Las diputaciones provinciales tienen que ser objeto de profunda reflexión, tanto de sus límites como de sus competencias, y se tiene que avanzar hacia su plena coordinación e integración en la Generalitat. No se trata de hacer revanchismo histórico ni experimentos de aprendices de brujo: hay que ser práctico y optimizar los recursos públicos, tal como propugna el presidente Salvador Illa.
Tenemos unas diputaciones “ricas”, en contraposición con unos ayuntamientos y una Generalitat que sufren crónicos problemas de infrafinanciación.

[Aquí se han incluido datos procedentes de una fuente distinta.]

-- ==== Sys2Proof/Syntax.lean ====
section
/-! DEFINITION. The commands of the block: one constructor of `Instr` for each row of spec/opcode_table.json, with
the operands its rule gives it. A row that is a frame carries the received frame, a row that is a drive report the
report's fields, a row that is a sensor or a limit names which one. A row that is an order carries nothing: the
order is the oldest record of the receive queue (R16), stored there by ORDER_FRAME. -/

namespace Sys2Proof

/-- The two lanes (00_scope.md; lane codes 0 and 1 of R25). -/
inductive Lane where
  | outLane
  | backLane
deriving DecidableEq, Repr

/-- The strap settings as the board shows them, whether valid or not (R27). -/
structure Straps where
  number : BitVec 5
  top : BitVec 5
  compartment : BitVec 3
  port : Bool
  shutter : Bool
  twoSided : Bool
  lengthClass : BitVec 2
deriving DecidableEq, Repr

/-- The three presence sensors of one segment (section 6.1). -/
structure SegSensors where
  head : Bool
  middle : Bool
  tail : Bool
deriving DecidableEq, Repr

/-- The levels of the station's input lines other than the straps (00_scope.md, The machinery of one aisle). -/
structure Pins where
  outSeg : SegSensors
  backSeg : SegSensors
  outStand : Bool
  inStand : Bool
  approach : Bool
  service : Bool
  button : Bool
  fireLine : Bool
  shutterClosed : Bool
  shutterOpen : Bool
deriving DecidableEq, Repr

/-- Everything a reset reads afresh: the straps and the input lines. -/
structure Inputs where
  straps : Straps
  pins : Pins
deriving DecidableEq, Repr

/-- A received frame of a kind its row names, after the check has been found good: the fields of its two header
words that the kind does not fix, and its payload (R24). -/
structure RxFrame where
  sender : BitVec 5
  dest : BitVec 5
  param : BitVec 8
  payload : List Byte
deriving DecidableEq, Repr

/-- A received frame as bits, before the judgement of R3: `check` is absent when the frame ended before it. -/
structure RawFrame where
  arb : Word
  ctrl : Word
  payload : List Byte
  check : Option Word
deriving DecidableEq, Repr

/-- The ORDER kinds that go through the receive queue: all of them but ROOM (R15, R24). -/
inductive OrderKind where
  | call | cancel | release | halt | resume | doze | wake | restart | enrol | audit | identify
  | clearFaults | query | setupA | setupB
deriving DecidableEq, Repr

/-- What the sender reads in the answer slot of its own frame (R4). -/
structure AnswerBits where
  voidMark : Bool
  answerMark : Bool
  answerKind : Bool
deriving DecidableEq, Repr

/-- The commands, one for each row of spec/opcode_table.json, in the table's order. -/
inductive Instr where
  | powerOnReset (inputs : Inputs)
  | warmReset (inputs : Inputs)
  | startPoint
  | arbitrationLost
  | transmitError
  | frameOutcome (bits : AnswerBits)
  | voidMark (frame : RawFrame)
  | orderFrame (kind : OrderKind) (frame : RxFrame)
  | pass (frame : RxFrame)
  | space (frame : RxFrame)
  | landed (frame : RxFrame)
  | jam (frame : RxFrame)
  | bid (frame : RxFrame)
  | room (frame : RxFrame)
  | fire (frame : RxFrame)
  | clear (frame : RxFrame)
  | join (frame : RxFrame)
  | call
  | cancel
  | release
  | halt
  | resume
  | doze
  | wake
  | restart
  | enrolAdd
  | enrolRemove
  | audit
  | identify
  | identifyClear
  | clearFaults
  | queryStatus
  | queryRequest
  | queryBin
  | queryCounts
  | setupA
  | setupB
  | joinWaitExpiry
  | done
  | probe (present : Bool)
  | stopped (column level : Nat)
  | homed (loaded : Bool)
  | woken
  | fault (code : Nat)
  | driveLimitExpiry
  | wakeLimitExpiry
  | headSensorReport (lane : Lane) (present : Bool)
  | placeSensorReport (lane : Lane) (present : Bool)
  | tailSensorReport (lane : Lane) (present : Bool)
  | offerRetryExpiry (lane : Lane)
  | handoffLimitExpiry (lane : Lane)
  | reservationLimitExpiry (lane : Lane)
  | divertLimitExpiry (lane : Lane)
  | entryLimitExpiry (lane : Lane)
  | outboundStandSensor (present : Bool)
  | inboundStandSensor (present : Bool)
  | approachSensor (present : Bool)
  | serviceSensor (present : Bool)
  | advanceLimitExpiry
  | releaseButtonPress
  | scanEnd (roomTag : Nat)
  | bidClose (roomTag : Nat)
  | windowEnd (roomTag : Nat)
  | fireLineAsserted
  | fireLineReleased
  | fireRepeatExpiry
  | listenPeriodExpiry
  | shutterClearTimeExpiry
  | closeLimitExpiry
  | closedSensorReport (closed : Bool)
  | openSensorReport (opened : Bool)
  | releaseButtonReleased
deriving DecidableEq, Repr

end Sys2Proof
end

Más allá que Salvador Illa consiga una buena financiación “singular” para Cataluña, es obvio que los recursos tienen que fluir y se tienen que distribuir de manera racional y equitativa entre los cuatro niveles de administración que tendríamos que tener: municipios/consejos comarcales, las áreas metropolitanas de Barcelona y Tarragona; las diputaciones/veguerías/regiones y la Generalitat.
Del mismo modo que la Generalitat republicana estableció la división comarcal a partir de los trayectos que hacían los campesinos y los arrieros en carro para ir al mercado, la Generalitat del siglo XXI tiene que repensar la organización territorial a partir de los flujos de movilidad actual (autopistas, cercanías, metro…), velando para que todos los ciudadanos, vivan donde vivan, tengan un acceso fácil e igualitario a servicios públicos de calidad.
Este principio de igualdad también tiene que presidir la nueva ley electoral que Cataluña no tiene. La que tenemos vigente es la española, que consagra un trato diferenciado en el reparto de escaños, en función de la densidad demográfica de cada circunscripción provincial. Esto perjudica, descaradamente, a los habitantes de la demarcación de Barcelona, que están infrarrepresentados y que ha condicionado, desde 1980, la composición del Parlamento y el color político del gobierno de la Generalitat, casi siempre nacionalista y de derechas.
Desde hace muchos siglos, la historia de Cataluña se ha escrito en clave de las divisiones y fracturas internas: la biga vs. la busca, nyerros vs. cadells, borbónicos vs. austriacistas, liberales vs. carlistas, republicanos vs. monárquicos, socialistas vs. pujolistas… Y, en otros ámbitos: comarcas vs. Can Fanga, wagnerianos vs. verdianos en el Liceo, Barça vs. Español vs. Girona en fútbol, Reus vs. Tarragona, Sabadell vs. Terrassa, azules vs. blancos en Granollers…
La rivalidad y la competición siempre son sanas. El pluralismo y el respecto a las minorías son la base de la democracia. Dicho esto, Cataluña necesita estar unida para ser más fuerte en el mundo globalizado y, en este sentido, la fusión de la Cataluña metropolitana con la Cataluña urbana y la Cataluña rural es imprescindible para salir del pozo en el cual hemos caído.